(Supplied entries)

/-- Whether an engine entry meets R144. -/
def entryOk (roots : List (Word × Word × Nat)) (x : EngEntry) : Bool :=
  let caps := (List.range 15).map (fun i => tblGet 0 (i + 1) x.caps)
  if x.compat then
    descPresent x.pcc && decide (descType x.pcc = 1) && capHas x.pcc pEX && (x.pcc :: caps).all (entryDescOk roots)
  else decide (capOtype x.pcc = 0) && capHas x.pcc pEX && (x.pcc :: caps).all (entryCapOk roots)

/-- The entry of S0 and S1. -/
def settEntry (img : Image) : EngEntry :=
  match settSect img with
  | none => entryOf []
  | some x => entryOf ((List.range 5).flatMap (fun i => tblGet [] (x.first + 1 + i) img.pre))

/-- Step 8. -/
def entriesOk (img : Image) : Bool :=
  img.sects.all (fun x => x.type != 2 || entryOk (scanRoots ++ carveouts img (x.target / 8)) (entryOf (sectBytes img x))) &&
  ((settSect img).isNone || entryOk settRoots (settEntry img))

/-- Patch blocks that begin on tiles, at most `c` of them. -/
def splitBlocks : Nat → List Byte → List (List Byte)
  | 0, _ => []
  | c + 1, bs =>
    if bs.isEmpty then []
    else
      let n := up64 (256 + bytesNat bs 0x0C 4)
      bs.take n :: splitBlocks c (bs.drop n)

/-- The customer blocks of the decode-overrides section. -/
def imgBlocks (img : Image) : List (List Byte) :=
  match sectOf img 4 0 with | none => [] | some x => splitBlocks x.param.toNat (sectBytes img x)

/-- The patch blocks of the Sett image. -/
def settBlocks (img : Image) : List (List Byte) :=
  match settSect img with
  | none => []
  | some x =>
    splitBlocks (settSub img 4) ((List.range (settSub img 4)).flatMap (fun i => tblGet [] (x.first + settPatchAt img + i) img.pre))

/-- Step 9: the first block refused, with its status. -/
def blocksOk (k : SideKeys) (img : Image) : Option (List Byte × Nat) :=
  (blocksCheck k 1 ((List.range 64).filter (roleLoaded img)) (fun _ => freshBank) [] (imgBlocks img)).or
    (blocksCheck k 2 [64] (fun _ => freshBank) [] (settBlocks img))

/-- Steps 3 to 8 of Table 15.8: 0 when every check passes. -/
def preCheck (s : State) (h : List Byte) (img : Image) : Nat :=
  if !formatOk h img then 6
  else if limitCheck h img ≠ 0 then limitCheck h img
  else if (settSect img).isSome ∧ s.sett.st = 4 then 0xF
  else if !boundsOk s img then 7
  else if !(consumed img).all (preOk h img) then 0xB
  else if !img.sects.all (contentOk img) then 6
  else if !entriesOk img then 0x10
  else 0

/-- The body tiles that the pre-check reads as far as it goes: the Sett subheader with the format, the first parameter tile with the
limits, and every consumed tile at step 7. -/
def preTiles (s : State) (h : List Byte) (img : Image) : List Nat :=
  if !formatOk h img then (match settSect img with | none => [] | some x => [x.first])
  else if limitCheck h img ≠ 0 ∨ ((settSect img).isSome ∧ s.sett.st = 4) ∨ boundsOk s img = false then
    (match settSect img with | none => [] | some x => [x.first, x.first + settParAt img])
  else consumed img

/-- A RELEASE refused (R416). -/
def relRefuse (s : State) (tag status : Nat) : State :=
  hmbComplete { cntAdd s 0xB030 1 with rel := { s.rel with lastst := status } } tag status

/-- No valid source (R415). -/
def relNoSource (s : State) (tag : Nat) : State :=
  let s1 := relRecord (relRefuse s tag 0xC) 1 0
  let s2 := { s1 with rel := { s1.rel with fcause := 1 } }
  if s2.bstate = .awaitImage then setBState s2 .hold else s2

/-- The body tiles of an image in the staging buffer that the pre-check reads; a tile that fails its check reads as missing. -/
def stagePre (s : State) (h : List Byte) : Tbl (List Byte) :=
  let tiles := hdW h 0x0C
  let off := hdW h 0x14
  (List.range tiles).foldl (fun t i =>
    if tileBad s 3 0 (off / 64 + i) then t else tblSet [] i (memBytes s.mem.staging (off + 64 * i) 64) t) []

/-- The tiles given with a source as a table. -/
def srcPre (x : SrcImage) : Tbl (List Byte) := x.tiles.foldl (fun t q => tblSet [] q.1 q.2 t) []

/-- Steps 2 to 9 of a RELEASE that has been accepted: it is refused, or its image waits for RELEASE_PRECHECK_PASS. -/
def relCheck (s : State) (tag : Nat) (img : Image) (h : List Byte) : State :=
  match preCheck s h img with
  | 0 =>
    (match blocksOk s.io.keys img with
     | some q => relRefuse (blockRefuse s q.1 q.2) tag q.2
     | none => { s with rel := { s.rel with next := some img, phaseBefore := s.rel.phase, phase := 1, tag := tag } })
  | c => relRefuse (if c = 7 then cntAdd s 0x10090 1 else s) tag c

/-- The choice of the source (R414). -/
def relChoose (s : State) (tag src : Nat) (imgA imgB : SrcImage) : State :=
  if src = 1 then
    let h := stageHead s
    let s0 := stageSeen s (stageHeadTiles s)
    if srcValid 2097152 h then
      let img := imageOf 2 0 h (stagePre s h)
      let s1 := stageSeen s0 ((preTiles s h img).map (hdW h 0x14 / 64 + ·))
      relCheck { s1 with rel := { s1.rel with ambiguous := false } } tag img h
    else relNoSource s0 tag
  else
    let va := srcValid (field (regGet s 0xB010) 26 0) imgA.head
    let vb := srcValid (field (regGet s 0xB014) 26 0) imgB.head
    let ga := bytesNat imgA.head 8 2
    let gb := bytesNat imgB.head 8 2
    match chooseSlot va vb ga gb with
    | none => relNoSource s tag
    | some (b, tie) =>
      let s1 := { s with rel := { s.rel with ambiguous := tie } }
      if b then relCheck s1 tag (imageOf 1 (if va then ga else 0) imgB.head (srcPre imgB)) imgB.head
      else relCheck s1 tag (imageOf 0 (if vb then gb else 0) imgA.head (srcPre imgA)) imgA.head

/-! The copy plan (R419). -/

/-- A step of the copy. -/
inductive PStep where
  /-- Tile `o` of the Sett section, the body tile `t`. -/
  | sett (o t : Nat)
  | settStart
  | moth (b o t : Nat)
  | ctx (i half t : Nat)
  | fill (n : Nat)
  | eng (n adr t : Nat)
  | start (n : Nat)
  deriving DecidableEq, Repr

/-- The copied tiles of the Sett section. -/
def settPlan (img : Image) : List PStep :=
  match settSect img with
  | none => []
  | some x => ((List.range (settPatchAt img)).filter (fun o => decide (6 ≤ o))).map (fun o => .sett o (x.first + o)) ++ [.settStart]

/-- The steps for engine `n`. -/
def engPlan (img : Image) (n : Nat) : List PStep :=
  if roleLoaded img n then
    .fill n :: ((img.sects.filter (fun x => x.type == 1 && x.target == n)).flatMap (fun x =>
      (List.range x.ntiles).map (fun i => .eng n (x.dest + 64 * i) (x.first + i)))) ++
    (if roleOf img n = 1 then [.start n] else [])
  else []

/-- The steps for cluster `k`. -/
def cluPlan (img : Image) (k : Nat) : List PStep :=
  (img.sects.filter (fun x => x.type == 5 && x.target == k)).flatMap (fun x =>
    (List.range x.ntiles).map (fun i => .ctx (16384 * k + x.dest + i / 2) (i % 2) (x.first + i))) ++
  (List.range 8).flatMap (fun j => engPlan img (8 * k + j))

/-- The whole copy in the order of R419. -/
def copyPlan (img : Image) : List PStep :=
  settPlan img ++
  (List.range 6).flatMap (fun b => (img.sects.filter (fun x => x.type == 6 && x.target == b)).flatMap (fun x =>
    (List.range 50).map (fun o => .moth b o (x.first + o)))) ++
  (List.range 8).flatMap (cluPlan img)

/-- The body tile of a step that copies one. -/
def stepTile (p : PStep) : Option Nat :=
  match p with
  | .sett _ t => some t
  | .moth _ _ t => some t
  | .ctx _ _ t => some t
  | .eng _ _ t => some t
  | _ => none

/-! What a copied tile writes. -/

/-- The last tile of a bank's program is loaded: the moths whose image CTL.EN is 1 are enabled at the next main edge (R419). -/
def bankLoaded (b tiles o : Nat) (s : State) : State :=
  if o + 1 = tiles then
    forNats (mothsOf b) (fun z m => mothMap z m (fun mo => { mo with enNext := mo.enNext || mo.enLoad, enLoad := false })) s
  else s

/-- The fields of a moth block or of the pins from tile `o` of a bank's program (R410); `pins` tiles hold pin words. -/
def mothTile (s : State) (b pins o : Nat) (bs : List Byte) : State :=
  if o < pins then
    forNats (List.range 16) (fun z i =>
      if 16 * o + i ≤ lastPin b then pinCfgWrite z (32 * b + 16 * o + i) (bytesWord bs (4 * i)) else z) s
  else
    let m := 16 * b + (o - pins) / 3
    bankLoaded b (pins + 3 * (mothsOf b).length) o <|
    match (o - pins) % 3 with
    | 0 =>
      let ctl := bytesWord bs 0
      let s1 := mothPoke s m 0x00 (ctl &&& 0x7FFFFFFF)
      let s2 := mothPoke (mothPoke s1 m 0x04 (bytesWord bs 4)) m 0x08 (bytesWord bs 8)
      let s3 := mothPoke (mothPoke s2 m 0x18 (bytesWord bs 0xC)) m 0x1C (bytesWord bs 0x10)
      let s4 := mothPoke (mothPoke s3 m 0x20 (bytesWord bs 0x14)) m 0x40 (bytesWord bs 0x18)
      mothMap s4 m (fun mo => { mo with enLoad := bitAt ctl 31 })
    | k => forNats (List.range 16) (fun z i => mothImemPut z m (16 * (k - 1) + i) (bytesWord bs (4 * i))) s

/-- A whole-tile write of engine memory at local address `a` (R318); the validity bits of DMEM granules are cleared
(R152). -/
def engTilePut (s : State) (n a : Nat) (bs : List Byte) : State :=
  let data := decide (0x10000000 ≤ a)
  let t := a % 0x10000000 / 64
  let s1 := engMap s n (fun e =>
    if data then { e with dmem := memPut e.dmem (64 * t) bs, valid := e.valid.filter (fun g => decide (g / 4 ≠ t)) }
    else { e with imem := memPut e.imem (64 * t) bs })
  let k := engTile n data t
  tileCure s1 k.1 k.2.1 k.2.2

(End Supplied entries)

Would you print exactly, and only, the lines of the data above from the line with "a table. -/" through the line with "let s1 := stageSeen", inclusive?

/-- The tiles given with a source as a table. -/
def srcPre (x : SrcImage) : Tbl (List Byte) := x.tiles.foldl (fun t q => tblSet [] q.1 q.2 t) []

/-- Steps 2 to 9 of a RELEASE that has been accepted: it is refused, or its image waits for RELEASE_PRECHECK_PASS. -/
def relCheck (s : State) (tag : Nat) (img : Image) (h : List Byte) : State :=
  match preCheck s h img with
  | 0 =>
    (match blocksOk s.io.keys img with
     | some q => relRefuse (blockRefuse s q.1 q.2) tag q.2
     | none => { s with rel := { s.rel with next := some img, phaseBefore := s.rel.phase, phase := 1, tag := tag } })
  | c => relRefuse (if c = 7 then cntAdd s 0x10090 1 else s) tag c

/-- The choice of the source (R414). -/
def relChoose (s : State) (tag src : Nat) (imgA imgB : SrcImage) : State :=
  if src = 1 then
    let h := stageHead s
    let s0 := stageSeen s (stageHeadTiles s)
    if srcValid 2097152 h then
      let img := imageOf 2 0 h (stagePre s h)
      let s1 := stageSeen s0 ((preTiles s h img).map (hdW h 0x14 / 64 + ·))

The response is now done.